The chapter should have been revised before it was published in 1989.
Chapter 9. The Four Gnerations of Computerized Educational
Measurement by C. V. Bunderson. D.K. Inouye, and J.B. Olsen. The authors
distinguish four generations of computerized measurement. The first one is computerized
testing, where conventional tests are administered by a computer. The Second
generation is computerized adaptive testing. The item difficulty and content
are adapted to the subject; item response theory is used as a tool for adapting
the items to the subjet. In the third generation measurement is integrated with
the curriculum and students 'performance is unobtrusively measured and monitored
during the learning process, such as in mastery assessment systems. The fourth
generation is intelligent measurement, where intelligent scoring, interpretation
of scores and advices to students and teachers are applied.
Chapter 10. Computer Technology in Test Construction and
Processing by F.B. Baker. The introduction of computer technology is the
major development in educational measurement. Baker discusses the use of microcomputers
in the whole process of educational measurement: item writing, item banking,
test construction, test printing, and reporting of results. An example of an
integrated computer system is MICROCAT. The author also discusses the important
role of item response theory in this type of system.
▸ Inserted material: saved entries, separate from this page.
/-- An accepted transaction (R10 to R18). Counts marked per run restart at a replay (R15, R31). -/
structure Txn where
  an : Nat
  deadline : Nat
  tin : Nat
  src : TxnSrc
  dialect : Nat
  /-- the dialect table that was in force at classification (R56) -/
  dtab : Nat
  prog : Nat
  pd : Budget
  /-- ADM_EGRESS.NS at acceptance: the deadline alarm fires this long before the deadline (R33) -/
  egress : Nat
  tile : TileId
  /-- the tile whose slot and extensions hold the records; it stays when a lost tile's work moves (R404) -/
  home : TileId
  slot : Nat
  /-- start of its demand bucket (R27) -/
  bkt : Nat
  /-- a stand-in transaction (R366) -/
  si : Bool
  typeKey : List Byte
  msg : List Byte
  reqPa : Nat
  reqLen : Nat
  rspPa : Nat
  rspImage : List Byte
  g1 : Nat
  g2 : Nat
  phase : Phase
  owner : Owner
  run : Nat
  counted : Nat
  replays : Nat
  /-- demand not yet consumed (R31) -/
  remCyc : Nat
  remPke : Nat
  remSym : Nat
  /-- operations of this run (R33) -/
  nCrypt : Nat
  nLdg : Nat
  nRemote : Nat
  declPke : Nat
  declSym : Nat
  wlog : List WEntry
  jsn : Option Nat
  rsp : Option (List Byte)
  /-- REASON of its completion (R344) -/
  code : Nat
  mirrored : Bool
  /-- the template of a stand-in decision whose response is not yet built (R370) -/
  tpl : Option Nat
  deriving DecidableEq, Repr

/-- A message that ADM refused and whose busy response is not yet out (R32). -/
structure BusyRsp where
  at_ : Nat
  src : TxnSrc
  dialect : Nat
  /-- the dialect table in force when ADM took it -/
  dtab : Nat
  si : Bool
  msg : List Byte
  reason : Nat
  deriving DecidableEq, Repr

/-- The response that waits for its MAC (R73): that of a committed transaction; a templated one of a transaction with its
template and error, the serialise fault of a committed one included (R77); or a busy response. -/
inductive LaneFor where
  | committed (an : Nat)
  | templated (an tpl code off fid : Nat)
  | busy (b : BusyRsp)
  deriving DecidableEq, Repr

/-- A response whose MAC job is outstanding (R73): its lane and job, what stands before and after the MAC on the wire, whether
the MAC goes out as hexadecimal text, and the characters that were substituted. -/
structure LaneWork where
  lane : Fin 32
  job : Nat
  what : LaneFor
  pre : List Byte
  post : List Byte
  hex : Bool
  subst : Nat
  deriving DecidableEq, Repr

/-! ## The ledger store (11) -/

/-- A lock on a bench and a key hash (R243), held by a run; `node` is the node whose transaction holds it. -/
structure Lock where
  bench : Nat
  hash : Nat
  an : Nat
  run : Nat
  excl : Bool
  deadline : Nat
  node : Nat
  tag : Nat
  deriving DecidableEq, Repr

/-- The ledger operations of R238. -/
inductive LOp where
  | ldl
  | ldlu
  | stl
  | del
  deriving DecidableEq, Repr

/-- Where a ledger request stands: waiting for its lock (R244), granted, or refused (R237). -/
inductive LSt where
  | waiting
  | granted
  | refused
  deriving DecidableEq, Repr

/-- A ledger request from issue to response (R236 to R240): the context that waits, the operation, the key, the buffer
as physical parts, and the DATA captured for STL. A request that a Kolat peer made (R319) has its node and TAG in
`peer`; one that a peer serves has its node and request number in `remote`. `sent` lists the holders on other nodes to which
WOUND has been sent for it (R311). -/
structure LReq where
  an : Nat
  run : Nat
  core : CoreId
  bank : BankId
  op : LOp
  bench : Nat
  hash : Nat
  key : List Byte
  buf : List (Nat × Nat)
  data : List Byte
  akey : Nat
  user : Bool
  deadline : Nat
  st : LSt
  peer : Option (Nat × Nat)
  remote : Option (Nat × Nat)
  sent : List Lock
  deriving DecidableEq, Repr

/-- A slot and a pending index entry that an insert has reserved (R235). -/
structure SlotRes where
  an : Nat
  run : Nat
  bench : Nat
  hash : Nat
  slot : Nat
  deriving DecidableEq, Repr

/-- A run that has ended and whose locks are not yet released (R246), with the nodes that are owed a RELEASE (R321). -/
structure EndedRun where
  an : Nat
  run : Nat
  deadline : Nat
  tag : Nat
  nodes : List Nat
  deriving DecidableEq, Repr

/-- Ledger state beside the benches in memory (R243 to R246): locks, requests waiting or in service, reserved slots,
wounds sent and not yet at their owner flag, ended runs, and lines whose data is lost (R257, R406). -/
structure Ldg where
  locks : List Lock
  reqs : List LReq
  slots : List SlotRes
  wounds : List (Nat × Nat)
  ended : List EndedRun
  poison : List Nat
  deriving DecidableEq, Repr
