-- ==== Sys2Proof/Machine/Areas.lean ====
section
/-! DEFINITION. Islands and cores in service (R384, R388), and the areas of a tile store and of the record extensions (R67,
R68, R242). -/

namespace Sys2Proof.Machine

/-! ## Islands and cores in service -/

/-- A tile in service: its island runs. -/
def tileInService (s : State) (t : TileId) : Bool := islandState s t.val == 2

/-- A tile that runs: its cores execute and its caller binds (R384, R388). -/
def tileRuns (s : State) (t : TileId) : Bool := islandState s t.val == 2 || islandState s t.val == 3

/-- A core that can take contexts. -/
def coreServes (s : State) (c : CoreId) : Bool := decide ((s.core c).svc = .inService) && tileRuns s (tileOf c)

/-! ## Areas -/

/-- Tile-store offset of the scratch area of a bank (R68). -/
def scratchOff (s : State) (c : CoreId) (b : BankId) : Nat :=
  s.getF Fld.XLT_SCR_AREA_OFF * 4096 + s.getF Fld.XLT_SCR_AREA_KIB * 1024 * (15 * coreInTile c + b.val)

/-- Tile-store offset of the write log of a bank (R242). -/
def wlogOff (s : State) (c : CoreId) (b : BankId) : Nat :=
  s.getF Fld.LDG_WLOG_OFF * 4096 + 0x4400 * (15 * coreInTile c + b.val)

/-- Physical address of the write log of a bank. -/
def wlogAddr (s : State) (c : CoreId) (b : BankId) : Nat := tileAddr (tileOf c).val (wlogOff s c b)

/-- The effective TILE_MAX: a value above 2,730 acts as 2,730 (R67; ADM_CTRL). -/
def tileMax (s : State) : Nat := min 2730 (s.getF Fld.ADM_CTRL_TILE_MAX)

/-- The response extension of a slot (R67). -/
def extRsp (s : State) (t : TileId) (slot : Nat) : Nat :=
  s.getF Fld.XLT_EXT_RSP_BASE * 4096 + (t.val * tileMax s + slot) * 65536

/-- The request extension of a slot (R67). -/
def extReq (s : State) (t : TileId) (slot : Nat) : Nat :=
  s.getF Fld.XLT_EXT_REQ_BASE * 4096 + (t.val * tileMax s + slot) * 131072

/-- The small request slot (R67). -/
def smallReq (s : State) (t : TileId) (slot : Nat) : Nat :=
  tileAddr t.val (s.getF Fld.XLT_POOL_REQ_OFF + slot * s.getF Fld.XLT_REC_REQ_BYTES)

/-- The small response slot (R67). -/
def smallRsp (s : State) (t : TileId) (slot : Nat) : Nat :=
  tileAddr t.val (s.getF Fld.XLT_POOL_RSP_OFF + slot * s.getF Fld.XLT_REC_RSP_BYTES)

/-- Directory entry of a dialect (R56): the address of its table, zero for no dialect; a refused read answers zero. -/
def dialectEntry (s : State) (i : Nat) : Nat × State :=
  match islandRead s .xlt (s.getF Fld.XLT_DTAB_BASE * 4096 + 8 * (i % 256)) 8 with
  | (some bs, s1) => (leNat bs, s1)
  | (none, s1) => (0, s1)

end Sys2Proof.Machine
end

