-- ==== Sys2Proof/Machine/Ledger.lean ====
section
/-! DEFINITION. The ledger store (11): bench descriptors, records and the index (R231 to R235), what an operation does
under its lock (R238, R239), and locks with wound-wait (R243, R244). -/

namespace Sys2Proof.Machine

/-! ## Benches -/

/-- A bench descriptor (R231). -/
structure Bench where
  recBase : Nat
  idxBase : Nat
  cap : Nat
  size : Nat
  klen : Nat
  log2 : Nat
  key : Nat
  state : Nat
  flags : Nat
  reserved : Nat
  k0 : Nat
  k1 : Nat
  deriving DecidableEq, Repr

/-- A bench descriptor from its 64 bytes (R231). -/
def readBench (bs : List Byte) : Bench :=
  { recBase := fld bs 0 8, idxBase := fld bs 8 8, cap := fld bs 0x10 4, size := fld bs 0x14 1, klen := fld bs 0x15 1,
    log2 := fld bs 0x16 1, key := fld bs 0x17 1, state := fld bs 0x18 1, flags := fld bs 0x19 1,
    reserved := fld bs 0x1A 6 + fld bs 0x30 16, k0 := fld bs 0x20 8, k1 := fld bs 0x28 8 }

/-- Physical address of the descriptor of bench `n` (R231). -/
def benchAddr (s : State) (n : Nat) : Nat := s.getF Fld.LDG_BTAB_BASE * 4096 + 64 * n

/-- Bench `n`. -/
def State.bench (s : State) (n : Nat) : Bench := readBench (s.rd (benchAddr s n) 64)

/-- ONLINE. -/
def Bench.online (x : Bench) : Bool := x.state == 2
/-- Keys are placed by the shard map. -/
def Bench.sharded (x : Bench) : Bool := bitAt x.flags 0
/-- Record bytes: 64, 128 or 256. -/
def Bench.recSize (x : Bench) : Nat := 64 * 2 ^ (x.size % 4)
/-- Bytes of KEYF. -/
def Bench.keyf (x : Bench) : Nat := 8 * ceilDiv x.klen 8
/-- Offset of DATA in a record. -/
def Bench.dataOff (x : Bench) : Nat := 16 + x.keyf
/-- DATA bytes. -/
def Bench.dataLen (x : Bench) : Nat := x.recSize - x.dataOff
/-- Address of slot `s`. -/
def Bench.slotAddr (x : Bench) (slot : Nat) : Nat := x.recBase + slot * x.recSize
/-- Address of bucket `b`. -/
def Bench.bucketAddr (x : Bench) (b : Nat) : Nat := x.idxBase + 64 * b
/-- Address of the bitmap byte of a slot. -/
def Bench.bitmapAddr (x : Bench) (slot : Nat) : Nat := x.idxBase + 64 * 2 ^ x.log2 + slot / 8
/-- The index hash of a key (R234). -/
def Bench.hashOf (x : Bench) (key : List Byte) : Nat := sipHash x.k0 x.k1 (key.take x.klen)

/-! ## The index -/

/-- b1 of R234. -/
def Bench.b1 (x : Bench) (h : Nat) : Nat := h % 2 ^ x.log2

/-- The tag of R234. -/
def hashTag (h : Nat) : Nat := if bitsOf h 40 24 = 0 then 1 else bitsOf h 40 24

/-- The other bucket of an entry with a tag (R234). -/
def Bench.other (x : Bench) (b tag : Nat) : Nat :=
  let o := b ^^^ (tag * 0x9E3779B1 % 2 ^ x.log2)
  if o = b then b ^^^ 1 else o

/-- An index entry (R234). -/
def indexEntry (pending : Bool) (tag slot : Nat) : Nat := 2 ^ 63 + b2n pending * 2 ^ 62 + tag * 2 ^ 32 + slot

/-- The addresses of the eight entries of a bucket. -/
def Bench.entryAddrs (x : Bench) (b : Nat) : List Nat := (List.range 8).map fun i => x.bucketAddr b + 8 * i

/-- An index entry in memory. -/
def entryAt (s : State) (a : Nat) : Nat := leNat (s.rd a 8)

/-- The entry addresses of both buckets of a hash, b1 first. -/
def Bench.candidates (x : Bench) (h : Nat) : List Nat :=
  x.entryAddrs (x.b1 h) ++ x.entryAddrs (x.other (x.b1 h) (hashTag h))

/-- The key as a record holds it, padded with zero bytes. -/
def Bench.keyBytes (x : Bench) (key : List Byte) : List Byte := sliceOf (key.take x.klen) 0 x.keyf

/-- The slots that a lookup compares: V = 1, P = 0 and an equal tag (R235). -/
def Bench.matches_ (s : State) (x : Bench) (h : Nat) : List Nat :=
  (x.candidates h).filterMap fun a =>
    let e := entryAt s a
    if bitAt e 63 && !bitAt e 62 && bitsOf e 32 24 == hashTag h then some (bitsOf e 0 32) else none

/-- The slot that holds a key, if present (R235). -/
def Bench.lookup (s : State) (x : Bench) (key : List Byte) : Option Nat :=
  (x.matches_ s (x.hashOf key)).find? fun slot =>
    let r := s.rd (x.slotAddr slot) x.dataOff
    fld r 9 1 == x.klen && sliceOf r 16 x.keyf == x.keyBytes key

/-- A ledger record (R233) with its CHECK. -/
def Bench.record (x : Bench) (n version : Nat) (key data : List Byte) : List Byte :=
  let r := leBytes 8 version ++ bytesOf [1, x.klen, n, 0] ++ zeros 4 ++ x.keyBytes key ++ sliceOf data 0 x.dataLen
  patch r 0x0C (leBytes 4 (crc32c r))

/-- Whether a slot is live in the bitmap or reserved (R235). -/
def slotTaken (s : State) (n : Nat) (x : Bench) (slot : Nat) : Bool :=
  bitAt (memGet s.mem (x.bitmapAddr slot)).toNat (slot % 8) ||
    s.ldg.slots.any fun r => r.bench == n && r.slot == slot

/-- The first free slot from a hint on, cyclically. -/
def freeSlot (s : State) (n : Nat) (x : Bench) : Nat → Nat → Option Nat
  | 0, _ => none
  | f + 1, i => if slotTaken s n x (i % x.cap) then freeSlot s n x f (i + 1) else some (i % x.cap)

/-- The first free entry of a bucket. -/
def Bench.freeEntry (s : State) (x : Bench) (b : Nat) : Option Nat :=
  (x.entryAddrs b).find? fun a => !bitAt (entryAt s a) 63

/-- Places an entry by moving others to their other buckets: at most 32 moves (R235; which entry moves is open, log 7). `l`
lists the entries written. -/
def moveEntries (x : Bench) : Nat → Nat → Nat → Nat → List Nat → State → Option (List Nat × State)
  | 0, _, _, _, _, _ => none
  | f + 1, hint, b, e, l, s =>
    match x.freeEntry s b with
    | some a => some (l ++ [a], s.wr a (leBytes 8 e))
    | none =>
      let a := x.bucketAddr b + 8 * (Config.slotHint hint % 8)
      let v := entryAt s a
      moveEntries x f (hint + 1) (x.other b (bitsOf v 32 24)) v (l ++ [a]) (s.wr a (leBytes 8 e))

/-- Places an entry for a hash in b1 or b2, or by moves (R235): the addresses of the entries written, and the state. -/
def entryMoves (s : State) (x : Bench) (h e : Nat) : Option (List Nat × State) :=
  let b1 := x.b1 h
  match x.freeEntry s b1 with
  | some a => some ([a], s.wr a (leBytes 8 e))
  | none =>
    match x.freeEntry s (x.other b1 (hashTag h)) with
    | some a => some ([a], s.wr a (leBytes 8 e))
    | none => (moveEntries x 33 s.freeCtr b1 e [] s).map fun p => (p.1, { p.2 with freeCtr := p.2.freeCtr + 33 })

/-- Places an entry for a hash (R235). -/
def placeEntry (s : State) (x : Bench) (h e : Nat) : Option State := (entryMoves s x h e).map fun p => p.2

/-- An insert (R235): a free slot and the entries written for it, with the state; none is bench full. -/
def insertMoves (s : State) (n : Nat) (x : Bench) (h : Nat) (pending : Bool) : Option (Nat × List Nat × State) :=
  match freeSlot s n x x.cap (Config.slotHint s.freeCtr % x.cap) with
  | none => none
  | some slot => (entryMoves { s with freeCtr := s.freeCtr + 1 } x h (indexEntry pending (hashTag h) slot)).map
      fun p => (slot, p)

/-- An insert (R235): a free slot with an entry for it; none is bench full. -/
def insertSlot (s : State) (n : Nat) (x : Bench) (h : Nat) (pending : Bool) : Option (Nat × State) :=
  (insertMoves s n x h pending).map fun p => (p.1, p.2.2)

/-- The address of the index entry of a slot, among the buckets of its hash. -/
def Bench.entryOf (s : State) (x : Bench) (h slot : Nat) : Option Nat :=
  (x.candidates h).find? fun a => bitAt (entryAt s a) 63 && bitsOf (entryAt s a) 0 32 == slot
Chapter 11. The Effects of Special Preparation on Measures
of Scholastic Ability by L. Bond. The chapter gives an overview of empirical
studies of the effects of special preparation, or coaching, on scholastic aptitude
performance. Coaching has a positive effect but it is rather small: a gain of
about one or two correctly answered items on the Scholastic Aptitude Test. Moreover,
the gain is nonlinearly related to the contact time of special preparation:
the gain is becoming smaller for increasing contact time.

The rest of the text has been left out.